**Assignment:**
Lift out each line of the data that holds "params".

*** Excerpted data ***

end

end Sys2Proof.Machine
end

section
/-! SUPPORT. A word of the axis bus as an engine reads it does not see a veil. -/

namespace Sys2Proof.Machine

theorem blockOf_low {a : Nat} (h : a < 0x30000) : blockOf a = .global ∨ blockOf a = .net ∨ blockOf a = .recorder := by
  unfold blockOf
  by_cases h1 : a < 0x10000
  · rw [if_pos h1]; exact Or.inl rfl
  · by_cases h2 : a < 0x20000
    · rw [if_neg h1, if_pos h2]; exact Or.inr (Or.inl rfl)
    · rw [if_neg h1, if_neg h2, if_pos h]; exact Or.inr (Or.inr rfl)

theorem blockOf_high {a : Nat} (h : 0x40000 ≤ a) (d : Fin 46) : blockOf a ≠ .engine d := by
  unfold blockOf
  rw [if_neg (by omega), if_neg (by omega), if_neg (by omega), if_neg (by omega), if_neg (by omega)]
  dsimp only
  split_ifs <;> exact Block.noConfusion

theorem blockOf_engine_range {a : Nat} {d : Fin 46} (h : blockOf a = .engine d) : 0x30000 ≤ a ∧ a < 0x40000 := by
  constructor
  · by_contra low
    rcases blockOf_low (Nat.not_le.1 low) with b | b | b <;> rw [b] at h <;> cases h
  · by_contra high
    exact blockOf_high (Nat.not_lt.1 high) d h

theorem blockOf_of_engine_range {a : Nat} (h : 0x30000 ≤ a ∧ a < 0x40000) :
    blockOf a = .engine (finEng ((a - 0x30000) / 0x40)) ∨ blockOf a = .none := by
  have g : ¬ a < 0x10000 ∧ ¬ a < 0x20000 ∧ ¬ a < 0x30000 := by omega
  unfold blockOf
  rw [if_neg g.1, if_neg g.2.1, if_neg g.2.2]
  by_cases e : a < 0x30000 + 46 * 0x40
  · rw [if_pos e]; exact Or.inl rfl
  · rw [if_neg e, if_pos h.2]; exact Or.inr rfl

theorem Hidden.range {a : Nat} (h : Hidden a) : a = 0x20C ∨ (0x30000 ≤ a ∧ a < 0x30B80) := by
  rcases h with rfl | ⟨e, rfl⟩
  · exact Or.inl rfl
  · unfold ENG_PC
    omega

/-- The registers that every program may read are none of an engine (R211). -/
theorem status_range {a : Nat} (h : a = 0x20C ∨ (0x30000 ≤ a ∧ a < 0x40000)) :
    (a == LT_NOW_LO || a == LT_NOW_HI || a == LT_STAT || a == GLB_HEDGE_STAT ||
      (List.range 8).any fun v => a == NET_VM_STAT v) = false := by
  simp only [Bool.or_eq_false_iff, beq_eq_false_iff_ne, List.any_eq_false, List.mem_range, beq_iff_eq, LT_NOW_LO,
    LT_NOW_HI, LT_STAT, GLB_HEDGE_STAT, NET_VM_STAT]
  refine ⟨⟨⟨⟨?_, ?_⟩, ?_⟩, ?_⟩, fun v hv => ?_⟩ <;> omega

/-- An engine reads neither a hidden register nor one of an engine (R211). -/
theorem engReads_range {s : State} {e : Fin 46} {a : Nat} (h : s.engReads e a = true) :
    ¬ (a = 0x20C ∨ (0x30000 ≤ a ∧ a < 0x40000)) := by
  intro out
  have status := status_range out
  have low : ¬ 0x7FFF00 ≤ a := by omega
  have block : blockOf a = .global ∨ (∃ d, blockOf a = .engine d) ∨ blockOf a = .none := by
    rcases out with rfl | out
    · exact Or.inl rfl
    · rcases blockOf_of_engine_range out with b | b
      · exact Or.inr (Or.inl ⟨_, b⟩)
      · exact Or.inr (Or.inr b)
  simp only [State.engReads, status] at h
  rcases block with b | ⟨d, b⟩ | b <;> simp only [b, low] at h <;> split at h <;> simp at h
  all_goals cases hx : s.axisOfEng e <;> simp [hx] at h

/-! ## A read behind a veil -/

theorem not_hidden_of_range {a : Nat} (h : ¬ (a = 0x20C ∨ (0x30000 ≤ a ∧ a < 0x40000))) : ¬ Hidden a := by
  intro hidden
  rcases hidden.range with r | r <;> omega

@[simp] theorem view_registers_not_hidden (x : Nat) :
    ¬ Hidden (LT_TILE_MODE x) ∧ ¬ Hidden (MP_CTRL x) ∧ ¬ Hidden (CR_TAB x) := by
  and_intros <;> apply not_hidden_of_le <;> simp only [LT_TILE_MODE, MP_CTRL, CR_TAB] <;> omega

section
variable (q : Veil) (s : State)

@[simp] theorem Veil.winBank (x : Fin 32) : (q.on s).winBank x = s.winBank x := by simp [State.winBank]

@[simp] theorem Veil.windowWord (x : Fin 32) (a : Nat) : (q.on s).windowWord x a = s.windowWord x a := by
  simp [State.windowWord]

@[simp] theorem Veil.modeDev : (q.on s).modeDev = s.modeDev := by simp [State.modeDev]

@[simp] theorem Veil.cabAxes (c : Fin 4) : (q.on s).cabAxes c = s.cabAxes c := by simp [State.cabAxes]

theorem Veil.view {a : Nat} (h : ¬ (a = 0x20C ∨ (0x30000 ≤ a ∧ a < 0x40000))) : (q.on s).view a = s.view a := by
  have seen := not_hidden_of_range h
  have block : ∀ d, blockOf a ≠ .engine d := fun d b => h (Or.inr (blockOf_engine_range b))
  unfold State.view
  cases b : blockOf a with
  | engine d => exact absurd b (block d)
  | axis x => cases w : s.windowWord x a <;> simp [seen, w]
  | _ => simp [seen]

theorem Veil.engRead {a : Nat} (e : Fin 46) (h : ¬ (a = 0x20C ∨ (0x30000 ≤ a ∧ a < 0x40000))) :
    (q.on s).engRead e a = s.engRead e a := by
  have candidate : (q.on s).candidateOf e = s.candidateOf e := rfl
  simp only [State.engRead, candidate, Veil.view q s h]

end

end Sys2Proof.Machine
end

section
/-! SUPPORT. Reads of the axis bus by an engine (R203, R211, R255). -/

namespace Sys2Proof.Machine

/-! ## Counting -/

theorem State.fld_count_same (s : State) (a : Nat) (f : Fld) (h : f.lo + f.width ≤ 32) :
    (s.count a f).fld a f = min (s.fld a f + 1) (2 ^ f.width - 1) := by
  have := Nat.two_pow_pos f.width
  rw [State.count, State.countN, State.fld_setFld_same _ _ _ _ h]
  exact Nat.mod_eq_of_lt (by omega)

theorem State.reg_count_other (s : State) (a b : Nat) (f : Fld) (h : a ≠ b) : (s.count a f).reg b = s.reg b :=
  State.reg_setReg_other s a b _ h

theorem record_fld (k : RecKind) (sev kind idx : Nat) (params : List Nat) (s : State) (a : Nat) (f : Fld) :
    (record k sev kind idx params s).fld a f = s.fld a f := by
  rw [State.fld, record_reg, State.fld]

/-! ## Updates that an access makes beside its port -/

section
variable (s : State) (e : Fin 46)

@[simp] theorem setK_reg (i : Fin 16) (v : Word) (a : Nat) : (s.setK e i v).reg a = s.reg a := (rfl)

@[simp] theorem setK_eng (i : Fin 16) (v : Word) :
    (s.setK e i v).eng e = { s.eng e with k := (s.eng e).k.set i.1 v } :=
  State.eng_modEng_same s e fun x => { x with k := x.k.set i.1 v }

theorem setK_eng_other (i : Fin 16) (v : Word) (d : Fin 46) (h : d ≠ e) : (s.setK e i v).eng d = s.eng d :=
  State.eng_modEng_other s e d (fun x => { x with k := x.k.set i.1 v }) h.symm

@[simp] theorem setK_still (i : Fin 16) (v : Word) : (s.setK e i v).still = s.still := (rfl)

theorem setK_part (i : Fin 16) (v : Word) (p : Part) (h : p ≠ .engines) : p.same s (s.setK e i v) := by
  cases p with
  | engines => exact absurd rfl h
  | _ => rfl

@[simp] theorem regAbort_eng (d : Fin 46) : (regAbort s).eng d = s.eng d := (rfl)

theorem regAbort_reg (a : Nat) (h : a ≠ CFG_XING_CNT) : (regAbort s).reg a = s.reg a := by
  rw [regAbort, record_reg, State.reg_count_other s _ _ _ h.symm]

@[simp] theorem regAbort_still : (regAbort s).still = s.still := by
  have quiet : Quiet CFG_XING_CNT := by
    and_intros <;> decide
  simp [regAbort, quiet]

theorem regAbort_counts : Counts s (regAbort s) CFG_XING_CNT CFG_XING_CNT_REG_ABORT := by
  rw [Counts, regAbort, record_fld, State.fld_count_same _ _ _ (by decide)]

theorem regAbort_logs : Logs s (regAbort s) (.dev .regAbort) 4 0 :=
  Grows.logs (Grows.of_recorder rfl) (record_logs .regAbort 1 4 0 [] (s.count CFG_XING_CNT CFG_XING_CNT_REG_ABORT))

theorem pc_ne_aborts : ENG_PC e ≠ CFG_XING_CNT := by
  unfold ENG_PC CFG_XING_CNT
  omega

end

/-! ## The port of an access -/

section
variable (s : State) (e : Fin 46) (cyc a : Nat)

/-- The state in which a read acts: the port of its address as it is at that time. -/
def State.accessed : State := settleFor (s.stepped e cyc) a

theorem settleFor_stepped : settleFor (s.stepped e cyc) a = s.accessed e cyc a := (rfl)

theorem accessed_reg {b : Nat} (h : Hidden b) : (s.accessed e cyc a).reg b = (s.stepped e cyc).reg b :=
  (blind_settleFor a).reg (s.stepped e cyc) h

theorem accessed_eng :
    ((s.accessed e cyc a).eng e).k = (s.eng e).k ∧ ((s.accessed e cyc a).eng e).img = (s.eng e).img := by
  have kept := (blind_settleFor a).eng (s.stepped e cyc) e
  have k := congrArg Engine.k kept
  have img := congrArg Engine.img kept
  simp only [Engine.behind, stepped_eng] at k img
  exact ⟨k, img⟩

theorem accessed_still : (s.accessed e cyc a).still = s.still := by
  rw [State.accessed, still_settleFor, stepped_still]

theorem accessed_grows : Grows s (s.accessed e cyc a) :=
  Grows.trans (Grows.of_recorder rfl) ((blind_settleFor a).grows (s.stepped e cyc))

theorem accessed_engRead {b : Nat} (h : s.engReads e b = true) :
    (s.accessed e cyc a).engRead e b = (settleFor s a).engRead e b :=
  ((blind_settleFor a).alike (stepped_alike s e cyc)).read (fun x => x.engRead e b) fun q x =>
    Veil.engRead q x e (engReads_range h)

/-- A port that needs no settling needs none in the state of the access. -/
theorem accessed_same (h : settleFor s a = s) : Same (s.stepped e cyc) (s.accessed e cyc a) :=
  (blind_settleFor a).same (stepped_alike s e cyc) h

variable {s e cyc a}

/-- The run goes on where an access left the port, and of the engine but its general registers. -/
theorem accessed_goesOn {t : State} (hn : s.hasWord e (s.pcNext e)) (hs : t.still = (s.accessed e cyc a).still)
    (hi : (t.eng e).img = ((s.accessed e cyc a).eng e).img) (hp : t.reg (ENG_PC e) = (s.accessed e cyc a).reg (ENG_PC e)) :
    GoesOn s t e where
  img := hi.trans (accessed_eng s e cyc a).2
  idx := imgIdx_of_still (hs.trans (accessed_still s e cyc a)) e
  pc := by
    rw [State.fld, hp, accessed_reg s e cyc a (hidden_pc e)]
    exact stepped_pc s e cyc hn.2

***
*** Excerpted data ***

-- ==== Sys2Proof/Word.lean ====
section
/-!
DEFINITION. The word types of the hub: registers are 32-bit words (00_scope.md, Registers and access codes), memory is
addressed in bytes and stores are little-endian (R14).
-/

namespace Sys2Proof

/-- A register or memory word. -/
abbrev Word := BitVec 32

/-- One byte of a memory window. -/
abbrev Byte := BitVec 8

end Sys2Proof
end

***
*** Excerpted data ***

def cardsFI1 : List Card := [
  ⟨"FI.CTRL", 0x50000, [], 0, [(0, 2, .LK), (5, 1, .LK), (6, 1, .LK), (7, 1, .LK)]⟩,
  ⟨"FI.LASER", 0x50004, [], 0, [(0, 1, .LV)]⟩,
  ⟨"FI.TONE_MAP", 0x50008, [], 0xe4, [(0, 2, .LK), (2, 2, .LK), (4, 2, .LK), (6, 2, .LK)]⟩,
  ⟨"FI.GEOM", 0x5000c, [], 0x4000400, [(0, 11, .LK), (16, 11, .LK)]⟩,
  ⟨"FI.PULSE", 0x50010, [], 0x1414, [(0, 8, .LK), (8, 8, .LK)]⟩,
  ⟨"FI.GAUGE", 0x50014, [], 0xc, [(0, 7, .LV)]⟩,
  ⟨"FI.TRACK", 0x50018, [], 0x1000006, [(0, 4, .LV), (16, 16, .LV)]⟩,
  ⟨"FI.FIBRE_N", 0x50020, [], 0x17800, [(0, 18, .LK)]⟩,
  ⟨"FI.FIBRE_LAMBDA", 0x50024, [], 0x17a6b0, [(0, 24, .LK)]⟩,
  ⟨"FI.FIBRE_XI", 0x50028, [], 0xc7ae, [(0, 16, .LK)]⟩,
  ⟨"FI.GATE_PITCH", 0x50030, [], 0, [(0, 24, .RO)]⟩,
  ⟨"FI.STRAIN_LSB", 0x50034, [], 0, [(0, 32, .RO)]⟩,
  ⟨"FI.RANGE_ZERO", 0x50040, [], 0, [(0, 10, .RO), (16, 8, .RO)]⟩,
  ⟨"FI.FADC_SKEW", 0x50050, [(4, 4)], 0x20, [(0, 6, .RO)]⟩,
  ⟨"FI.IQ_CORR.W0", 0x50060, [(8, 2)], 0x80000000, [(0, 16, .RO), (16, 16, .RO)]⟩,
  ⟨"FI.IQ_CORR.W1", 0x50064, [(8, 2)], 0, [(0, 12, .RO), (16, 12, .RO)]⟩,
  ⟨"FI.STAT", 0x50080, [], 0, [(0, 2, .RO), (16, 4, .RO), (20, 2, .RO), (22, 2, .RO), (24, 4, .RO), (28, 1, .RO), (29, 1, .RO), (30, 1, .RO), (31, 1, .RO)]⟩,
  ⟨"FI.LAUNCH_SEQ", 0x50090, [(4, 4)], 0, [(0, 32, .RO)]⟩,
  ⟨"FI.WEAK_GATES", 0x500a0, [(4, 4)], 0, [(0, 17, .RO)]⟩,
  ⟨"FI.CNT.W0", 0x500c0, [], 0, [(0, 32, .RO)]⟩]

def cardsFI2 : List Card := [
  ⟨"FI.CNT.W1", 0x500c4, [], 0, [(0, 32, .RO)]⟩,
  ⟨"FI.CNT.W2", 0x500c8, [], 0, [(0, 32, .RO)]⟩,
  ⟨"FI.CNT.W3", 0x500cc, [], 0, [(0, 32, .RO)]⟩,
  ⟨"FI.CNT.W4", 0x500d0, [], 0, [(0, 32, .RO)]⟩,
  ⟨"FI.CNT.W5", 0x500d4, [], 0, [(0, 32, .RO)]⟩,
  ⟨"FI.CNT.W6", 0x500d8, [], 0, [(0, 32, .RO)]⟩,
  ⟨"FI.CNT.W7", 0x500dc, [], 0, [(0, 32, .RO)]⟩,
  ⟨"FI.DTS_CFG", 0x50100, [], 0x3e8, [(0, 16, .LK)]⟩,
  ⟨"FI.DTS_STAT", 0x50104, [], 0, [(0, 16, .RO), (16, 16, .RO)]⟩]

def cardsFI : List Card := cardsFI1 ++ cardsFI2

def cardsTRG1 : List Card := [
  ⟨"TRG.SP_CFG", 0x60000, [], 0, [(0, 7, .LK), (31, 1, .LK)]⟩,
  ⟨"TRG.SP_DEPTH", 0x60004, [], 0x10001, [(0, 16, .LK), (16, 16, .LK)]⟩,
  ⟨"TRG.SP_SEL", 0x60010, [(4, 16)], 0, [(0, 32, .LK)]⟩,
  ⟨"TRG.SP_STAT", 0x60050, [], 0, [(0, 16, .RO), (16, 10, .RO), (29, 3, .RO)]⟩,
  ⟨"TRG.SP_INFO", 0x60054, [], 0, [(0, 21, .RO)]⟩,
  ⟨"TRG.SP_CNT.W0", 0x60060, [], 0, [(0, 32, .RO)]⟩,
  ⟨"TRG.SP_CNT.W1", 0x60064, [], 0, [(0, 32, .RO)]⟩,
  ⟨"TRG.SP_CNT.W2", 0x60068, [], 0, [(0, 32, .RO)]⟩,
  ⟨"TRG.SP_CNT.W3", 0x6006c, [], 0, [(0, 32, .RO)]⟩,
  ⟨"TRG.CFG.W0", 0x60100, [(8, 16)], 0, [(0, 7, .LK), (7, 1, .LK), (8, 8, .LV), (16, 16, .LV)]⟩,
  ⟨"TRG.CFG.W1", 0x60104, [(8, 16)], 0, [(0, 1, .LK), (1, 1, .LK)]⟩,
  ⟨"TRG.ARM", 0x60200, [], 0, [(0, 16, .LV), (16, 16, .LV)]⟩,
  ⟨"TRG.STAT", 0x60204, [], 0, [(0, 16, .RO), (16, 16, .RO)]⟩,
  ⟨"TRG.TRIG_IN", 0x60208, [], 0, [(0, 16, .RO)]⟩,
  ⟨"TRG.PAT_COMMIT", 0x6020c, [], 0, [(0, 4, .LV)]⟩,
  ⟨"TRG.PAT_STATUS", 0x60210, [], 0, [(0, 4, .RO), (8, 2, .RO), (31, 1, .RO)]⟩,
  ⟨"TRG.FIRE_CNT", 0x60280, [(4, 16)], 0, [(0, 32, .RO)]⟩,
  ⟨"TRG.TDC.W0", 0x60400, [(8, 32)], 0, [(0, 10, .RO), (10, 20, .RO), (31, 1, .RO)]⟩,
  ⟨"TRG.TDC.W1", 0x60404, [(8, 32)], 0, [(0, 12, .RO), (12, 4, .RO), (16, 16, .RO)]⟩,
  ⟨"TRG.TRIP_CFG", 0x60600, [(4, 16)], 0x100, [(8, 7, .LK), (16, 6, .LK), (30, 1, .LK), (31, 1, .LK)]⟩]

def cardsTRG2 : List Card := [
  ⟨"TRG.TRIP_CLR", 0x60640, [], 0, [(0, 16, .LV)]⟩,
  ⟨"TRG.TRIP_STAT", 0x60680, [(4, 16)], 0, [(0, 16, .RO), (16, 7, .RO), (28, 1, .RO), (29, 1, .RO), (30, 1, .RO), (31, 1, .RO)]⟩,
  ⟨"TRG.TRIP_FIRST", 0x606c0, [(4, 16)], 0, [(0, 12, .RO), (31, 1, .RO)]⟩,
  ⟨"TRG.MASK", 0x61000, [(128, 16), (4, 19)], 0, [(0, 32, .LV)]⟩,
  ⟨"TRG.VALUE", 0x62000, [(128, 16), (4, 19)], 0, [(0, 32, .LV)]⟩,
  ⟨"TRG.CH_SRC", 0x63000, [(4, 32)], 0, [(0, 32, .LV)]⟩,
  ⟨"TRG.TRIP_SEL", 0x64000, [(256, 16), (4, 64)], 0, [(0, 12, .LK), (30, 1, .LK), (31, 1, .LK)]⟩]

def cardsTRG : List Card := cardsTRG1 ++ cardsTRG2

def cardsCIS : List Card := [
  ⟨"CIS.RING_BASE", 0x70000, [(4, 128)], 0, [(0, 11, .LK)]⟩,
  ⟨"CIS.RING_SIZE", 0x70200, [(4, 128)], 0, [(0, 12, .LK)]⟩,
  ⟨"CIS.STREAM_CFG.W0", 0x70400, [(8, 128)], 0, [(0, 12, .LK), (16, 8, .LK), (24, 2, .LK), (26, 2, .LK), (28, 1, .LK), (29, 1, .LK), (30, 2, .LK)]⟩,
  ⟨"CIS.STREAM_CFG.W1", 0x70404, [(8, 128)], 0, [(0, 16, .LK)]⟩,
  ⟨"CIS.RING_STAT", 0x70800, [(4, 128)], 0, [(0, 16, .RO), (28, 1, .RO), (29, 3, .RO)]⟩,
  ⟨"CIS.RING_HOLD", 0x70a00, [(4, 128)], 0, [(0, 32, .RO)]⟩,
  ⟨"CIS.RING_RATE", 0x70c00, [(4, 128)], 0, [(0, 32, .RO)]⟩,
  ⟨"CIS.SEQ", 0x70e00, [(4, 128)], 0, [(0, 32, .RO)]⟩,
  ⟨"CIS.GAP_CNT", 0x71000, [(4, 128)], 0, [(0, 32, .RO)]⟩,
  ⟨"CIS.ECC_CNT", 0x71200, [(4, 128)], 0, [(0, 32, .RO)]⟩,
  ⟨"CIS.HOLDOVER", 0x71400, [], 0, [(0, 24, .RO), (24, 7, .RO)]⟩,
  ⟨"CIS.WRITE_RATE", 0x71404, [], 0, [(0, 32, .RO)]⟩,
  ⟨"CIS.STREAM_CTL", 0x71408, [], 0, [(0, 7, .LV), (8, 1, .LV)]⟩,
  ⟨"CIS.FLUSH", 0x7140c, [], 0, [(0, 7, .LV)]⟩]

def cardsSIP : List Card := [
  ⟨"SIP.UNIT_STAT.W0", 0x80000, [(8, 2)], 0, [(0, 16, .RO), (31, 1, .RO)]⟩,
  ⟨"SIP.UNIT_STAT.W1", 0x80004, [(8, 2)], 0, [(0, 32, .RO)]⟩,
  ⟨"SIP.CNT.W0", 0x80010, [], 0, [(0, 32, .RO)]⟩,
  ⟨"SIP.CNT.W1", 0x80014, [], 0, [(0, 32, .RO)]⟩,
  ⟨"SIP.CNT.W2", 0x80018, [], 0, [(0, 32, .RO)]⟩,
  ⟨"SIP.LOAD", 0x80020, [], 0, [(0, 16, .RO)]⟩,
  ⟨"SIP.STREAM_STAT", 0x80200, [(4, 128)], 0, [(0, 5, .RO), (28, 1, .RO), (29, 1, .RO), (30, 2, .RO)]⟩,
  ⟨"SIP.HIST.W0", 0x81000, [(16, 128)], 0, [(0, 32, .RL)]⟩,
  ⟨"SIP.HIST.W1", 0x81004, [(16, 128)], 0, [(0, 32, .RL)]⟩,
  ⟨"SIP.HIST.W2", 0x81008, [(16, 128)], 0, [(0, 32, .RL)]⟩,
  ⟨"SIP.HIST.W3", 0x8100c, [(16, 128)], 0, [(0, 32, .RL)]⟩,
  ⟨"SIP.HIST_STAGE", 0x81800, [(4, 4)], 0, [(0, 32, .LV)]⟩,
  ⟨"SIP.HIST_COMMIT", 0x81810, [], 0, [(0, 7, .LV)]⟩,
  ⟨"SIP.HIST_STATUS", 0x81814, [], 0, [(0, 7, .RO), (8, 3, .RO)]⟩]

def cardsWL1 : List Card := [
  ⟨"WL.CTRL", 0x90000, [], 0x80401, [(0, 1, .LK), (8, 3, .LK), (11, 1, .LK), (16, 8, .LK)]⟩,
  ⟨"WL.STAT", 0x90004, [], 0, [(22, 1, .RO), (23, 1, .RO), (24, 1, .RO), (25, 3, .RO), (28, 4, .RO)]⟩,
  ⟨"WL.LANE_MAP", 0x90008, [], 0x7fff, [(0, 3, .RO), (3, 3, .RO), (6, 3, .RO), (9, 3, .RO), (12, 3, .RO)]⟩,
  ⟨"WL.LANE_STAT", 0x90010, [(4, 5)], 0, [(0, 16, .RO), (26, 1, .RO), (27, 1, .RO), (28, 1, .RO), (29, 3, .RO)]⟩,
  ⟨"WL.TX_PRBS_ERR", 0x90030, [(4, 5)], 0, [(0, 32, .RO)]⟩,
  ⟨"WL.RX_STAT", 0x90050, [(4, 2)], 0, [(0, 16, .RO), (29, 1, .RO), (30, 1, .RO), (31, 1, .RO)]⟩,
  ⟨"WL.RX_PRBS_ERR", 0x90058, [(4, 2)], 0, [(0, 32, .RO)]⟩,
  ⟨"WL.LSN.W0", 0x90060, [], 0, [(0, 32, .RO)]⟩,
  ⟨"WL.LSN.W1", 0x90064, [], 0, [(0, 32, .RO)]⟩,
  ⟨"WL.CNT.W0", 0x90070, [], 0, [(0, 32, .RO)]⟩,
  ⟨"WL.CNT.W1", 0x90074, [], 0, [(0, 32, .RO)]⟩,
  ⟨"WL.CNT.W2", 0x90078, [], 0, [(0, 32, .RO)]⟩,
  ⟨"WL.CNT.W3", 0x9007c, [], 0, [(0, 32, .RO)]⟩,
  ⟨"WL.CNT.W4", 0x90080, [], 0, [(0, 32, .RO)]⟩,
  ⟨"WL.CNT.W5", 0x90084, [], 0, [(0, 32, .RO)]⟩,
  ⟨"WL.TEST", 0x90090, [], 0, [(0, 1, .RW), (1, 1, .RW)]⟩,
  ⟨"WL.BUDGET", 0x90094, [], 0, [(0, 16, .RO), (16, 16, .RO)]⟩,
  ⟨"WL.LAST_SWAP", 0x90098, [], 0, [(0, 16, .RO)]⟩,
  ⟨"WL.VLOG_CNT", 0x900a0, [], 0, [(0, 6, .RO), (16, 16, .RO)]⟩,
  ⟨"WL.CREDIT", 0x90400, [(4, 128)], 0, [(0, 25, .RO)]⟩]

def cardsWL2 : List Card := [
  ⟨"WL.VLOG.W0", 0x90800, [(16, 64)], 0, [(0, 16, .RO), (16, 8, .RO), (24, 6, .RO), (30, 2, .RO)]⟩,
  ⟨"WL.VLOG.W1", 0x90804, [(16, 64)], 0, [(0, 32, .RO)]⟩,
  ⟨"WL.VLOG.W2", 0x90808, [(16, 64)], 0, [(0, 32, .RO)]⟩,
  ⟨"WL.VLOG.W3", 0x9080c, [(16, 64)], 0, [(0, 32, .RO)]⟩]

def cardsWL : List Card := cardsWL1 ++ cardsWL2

***

**Solution:**
theorem record_fld (k : RecKind) (sev kind idx : Nat) (params : List Nat) (s : State) (a : Nat) (f : Fld) :
    (record k sev kind idx params s).fld a f = s.fld a f := by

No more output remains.